The answer to the third research question, “Does the OTA associated with each offered property influence the CTR?”, is yes. Although price and rank positions were identified as the most important features that influenced users’ decision-making, there were also other factors, in our case the OTA, that could impact users’ decision and thus overall performance metrics of a ranking policy. At the end, in our case, a price-based re-rank algorithm that also keep the balance for the OTA feature would probably have improved the baseline, whereas considering only the price was sufficient to achieve a marginal improvement.

6 Conclusions

In this paper, we studied how different variables affect the user click behaviour in online hotel search. Specifically, we took into account the following variables: (i) rank position, (ii) price, (iii) rating and (iv) number of reviews, and measured their influence by observing changes in the CTR distribution. We started by analysing a historical dataset collected in a meta-search booking platform in which as expected the rank position and the price heavily influenced the user’s choice: a property in the top positions had a greater probability of receiving a click than a property in the last positions and a high price generally discouraged users.

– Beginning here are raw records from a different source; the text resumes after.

/-! ### The Ledger, the brake, thermal bands, sleep -/

/-- The counter stands where the next window is number 101, or 100. -/
def windowNode (w : Nat) : State := { up with clk := { up.clk with counter := 8000 * w }, ledger := { up.ledger with window := w - 1, debits := 1000, refills := 1500 } }
theorem test_hyp_window : alive (windowNode 101) = true ∧ nextWindow (windowNode 101) % 100 ≠ 0 ∧ alive (windowNode 100) = true ∧
    nextWindow (windowNode 100) % 100 = 0 := by decide
/-- The worked example of 14, steps 1 to 4: window 500 opens after 3,050,000 units debited of 3,200,000, and 3,294,000 uJ measured. -/
def reconNode : State :=
  { up with clk := { up.clk with counter := 4000000 }, ledger := { up.ledger with window := 499, debits := 3050000, meas := 3000000, refills := 3200000 } }
theorem test_recon_example : (after (.windowOpen 294000) reconNode).ledger.scale = 0x4147 ∧ (after (.windowOpen 294000) reconNode).ledger.refill = 31373 ∧
    (after (.windowOpen 294000) reconNode).ledger.recs = [{ index := 5, d := 3050000, m := 3294000, err := 80, scale := 0x4147, skipped := false }] := by decide
theorem test_hyp_budget : served up pf0 Off.LEDGER_BUDGET = true ∧ privileged up pf0 = true ∧ (4095 : Nat) < 4096 := by decide
theorem test_budget_falls : (after (.budgetWrite pf0 1600) up).ledger.peff = 1600 ∧ (after (.budgetWrite pf0 1600) up).ledger.refill = 16000 := by decide
/-- A node in a state of the brake. -/
def brakeNode (st : BrakeState) (input releasing ack : Bool) : State :=
  { up with brake := { st := st, input := input, releasing := releasing, ack := ack } }
theorem test_hyp_brake : alive (brakeNode .idle true true true) = true ∧ (brakeNode .idle true true true).brake.input = true ∧
    (brakeNode .braked true true false).brake.releasing = true ∧ inSustained (brakeNode .sustainedBraked true true false) = true ∧
    served up pf0 Off.LEDGER_BRAKE = true ∧ inSustained (brakeNode .sustainedReleased false false true) = true := by decide
theorem test_brake_13_and_66 : (after (.brakeDeassert 12) (brakeNode .braked true false false)).brake.chatter = 1 ∧
    (after (.brakeDeassert 13) (brakeNode .braked true false false)).brake.aborts = 1 ∧
    (after (.brakeDeassert 66) (brakeNode .braked true false false)).brake.releasing = true := by decide
theorem test_brake_exit_needs_ack : (after .sustainedBrakeExit (brakeNode .sustainedReleased false false false)).brake.st = .sustainedReleased ∧
    (after .sustainedBrakeExit (brakeNode .sustainedReleased false false true)).brake.st = .idle := by decide
set_option maxRecDepth 20000 in
theorem test_hyp_thermal : alive up = true ∧ (∀ i, i < 128 → (fun i => 2 * i) i ≤ 254) ∧ (fun i => 2 * i) 127 = 254 ∧ 254 ≤ 1023 ∧
    bandCfgOk (bandRegs up) = true := by decide
/-- The worked example of 14, step 5: with 12,400 units left a sample of 88 degrees moves the node to band 4. -/
def hotNode : State :=
  { up with clk := { up.clk with counter := 4003200 }, therm := { up.therm with band := 2 }
            ledger := { up.ledger with window := 500, peff := 3200, scale := 0x4147, refill := 31373, remain := 12400 } }
set_option maxRecDepth 20000 in
theorem test_band_example : let t := after (.thermalSample (some 352 :: List.replicate 127 (some 200))) hotNode
    t.therm.band = 4 ∧ t.ledger.peff = 2600 ∧ t.ledger.refill = 25491 ∧ t.ledger.remain = 6518 := by decide
/-- Cluster 3 in a state, with its request bit set. -/
def clusterNode (st : ClusterState) : State := reg { up with attn := { up.attn with clusters := [(3, st)] } } Off.CLK_CLUSTER_REQ 8
theorem test_hyp_cluster : served (clusterNode .sleep) pf0 Off.CLK_CLUSTER_REQ = true ∧ privileged (clusterNode .sleep) pf0 = true ∧
    clusterSt (clusterNode .sleep) 3 = .sleep ∧ clusterSt (clusterNode .ready) 3 = .ready ∧ rbit (clusterNode .ready) Off.CLK_CLUSTER_REQ 3 = true ∧
    clusterIdle (clusterNode .ready) 3 = true ∧ clusterSt (clusterNode .waking) 3 = .waking ∧ epochStale (clusterNode .waking) 2 3 = false := by decide
/-- Stack 3 in a state, enabled for sleep. -/
def stackNode (st : StackState) : State := reg { up with mem := { up.mem with stackSet := [(3, st)] } } Off.CLK_STACK_SLEEP_EN 8
theorem test_hyp_stack : alive (stackNode .ready) = true ∧ stackSt (stackNode .ready) 3 = .ready ∧ rbit (stackNode .ready) Off.CLK_STACK_SLEEP_EN 3 = true ∧
    stackHeld (stackNode .ready) 3 = false ∧ stackSweeps (stackNode .ready) 3 = false ∧ stackSt (stackNode .sleep) 3 = .sleep := by decide
theorem test_access_wakes : stackSt (putFrame (stackNode .sleep) 0 (3 * 2 ^ 22) 0 [1]) 3 = .ready ∧
    isHbm (3 * 2 ^ 22) = true ∧ stackOf (3 * 2 ^ 22) = 3 ∧ stackSt (stackNode .sleep) 3 = .sleep := by decide
theorem test_stack_sleep : stackSt (after (.stackSleep 3) (stackNode .ready)) 3 = .sleep ∧
    stackSt (after (.stackSleep 3) (reg (stackNode .ready) Off.CLK_STACK_SLEEP_EN 0)) 3 = .ready := by decide
theorem test_cluster_wakes : clusterSt (after (.clusterPowerUp 3 true false) (clusterNode .waking)) 3 = .fenced ∧
    clusterSt (after (.clusterPowerUp 3 true true) (clusterNode .waking)) 3 = .ready := by decide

On the other hand, differently from the previous literature, we found that the average rating had a weak influence on the user’s choice. Probably, this influence was heavily confounded by the influence of the price because, as stated by [3], average ratings are influenced by price: products tend to have a higher rating when they have a higher price. Even regarding the number of reviews, we discovered that this variable did not have a significant effect on user’s choice. This was because above a threshold, about 35 reviews in our case, the user trusted the average rating, and a larger number of reviews did not change the user’s perception.

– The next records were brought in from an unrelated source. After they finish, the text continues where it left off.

-- ==== Sys2Proof/Machine/Flags.lean ====
section
/-! DEFINITION. The status events of the ports, their error causes and the attention lines (R180, R187 to
R190). -/

namespace Sys2Proof.Machine

/-- What a port holds. -/
def PerPort.get {α : Type} (x : PerPort α) : Port → α
  | .pd => x.pd
  | .ps => x.ps
  | .pg => x.pg
  | .pb => x.pb
  | .sv => x.sv

/-- Another value at one port. -/
def PerPort.set {α : Type} (x : PerPort α) (port : Port) (v : α) : PerPort α :=
  match port with
  | .pd => { x with pd := v }
  | .ps => { x with ps := v }
  | .pg => { x with pg := v }
  | .pb => { x with pb := v }
  | .sv => { x with sv := v }

/-- What a motor has. -/
def PerMotor.get {α : Type} (x : PerMotor α) : Motor → α
  | .a => x.a
  | .b => x.b

/-- Another value at one motor. -/
def PerMotor.set {α : Type} (x : PerMotor α) (motor : Motor) (v : α) : PerMotor α :=
  match motor with
  | .a => { x with a := v }
  | .b => { x with b := v }

/-- One port of the part. -/
def Part.port (p : Part) (port : Port) : PortState := p.ports.port.get port

/-- The part with another state of one port. -/
def Part.setPort (p : Part) (port : Port) (s : PortState) : Part :=
  p.setPorts { p.ports with port := p.ports.port.set port s }

/-- A port's state with an event in its status set; an event already there stays (R187). -/
def PortState.addEvent (e : Event) (s : PortState) : PortState :=
  { s with status := s.status ||| e.mask }

/-- Whether an event belongs to a port (R187). -/
def Event.on (e : Event) (port : Port) : Bool := eventsOf port &&& e.mask ≠ 0#16

/-- The event added at one port, if it belongs there. -/
def addEventAt (e : Event) (port : Port) (s : PortState) : PortState :=
  if e.on port then s.addEvent e else s

/-- A block sets an event: it is added to the status set of every port that carries it (R187). -/
def setEvent (e : Event) (p : Part) : Part :=
  p.setPorts { p.ports with
    port :=
      { pd := addEventAt e .pd p.ports.port.pd
        ps := addEventAt e .ps p.ports.port.ps
        pg := addEventAt e .pg p.ports.port.pg
        pb := addEventAt e .pb p.ports.port.pb
        sv := addEventAt e .sv p.ports.port.sv } }

/-- The event is set when the condition holds. -/
def setEventIf (c : Bool) (e : Event) (p : Part) : Part := if c then setEvent e p else p

/-- The bit of a cause in an error-cause set (R180, R194). -/
def causeMask (c : FrameCause) : BitVec 8 := 1#8 <<< c.ctorIdx

/-- FRAME_ERROR is set on one port and the cause added to its error-cause set (R180, R182). -/
def portFrameError (port : Port) (c : FrameCause) (p : Part) : Part :=
  let s := p.port port
  p.setPort port { s.addEvent .frameError with causes := s.causes ||| causeMask c }

/-- The level of a port's attention line: asserted while an event is both set and enabled (R189). -/
def attention (p : Part) (port : Port) : Bool :=
  (p.port port).status &&& p.cfg.enables.get port ≠ 0#16

/-- The named events are removed from a port's status set; clearing FRAME_ERROR empties its error-cause
set (R190). -/
def clearEvents (port : Port) (mask : BitVec 16) (p : Part) : Part :=
  let s := p.port port
  p.setPort port { s with
    status := s.status &&& ~~~mask
    causes := if mask &&& Event.frameError.mask ≠ 0#16 then 0#8 else s.causes }

end Sys2Proof.Machine
end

To further verify the influence of price, we ran an online A/B test on the company’s website to compare a Baseline policy with a price-based re-rank policy that shuffles the top-25 offered properties in recommendation lists. The results showed that the re-rank policy improved the CTR for the first rank position, confirming that price was a key factor that influenced users click behaviour. Furthermore, we observed that also the OTA associated with a property, influenced the user decision. For example, in our case the most common OTA achieved a higher CTR for every rank position compared to the other OTAs and seems to be favoured more by users.

This work consequently highlights the many influence factors and biases on users decision-making in online travel search that are disregarded in most offline datasets by presenting the outcome of a price-based re-rank strategy.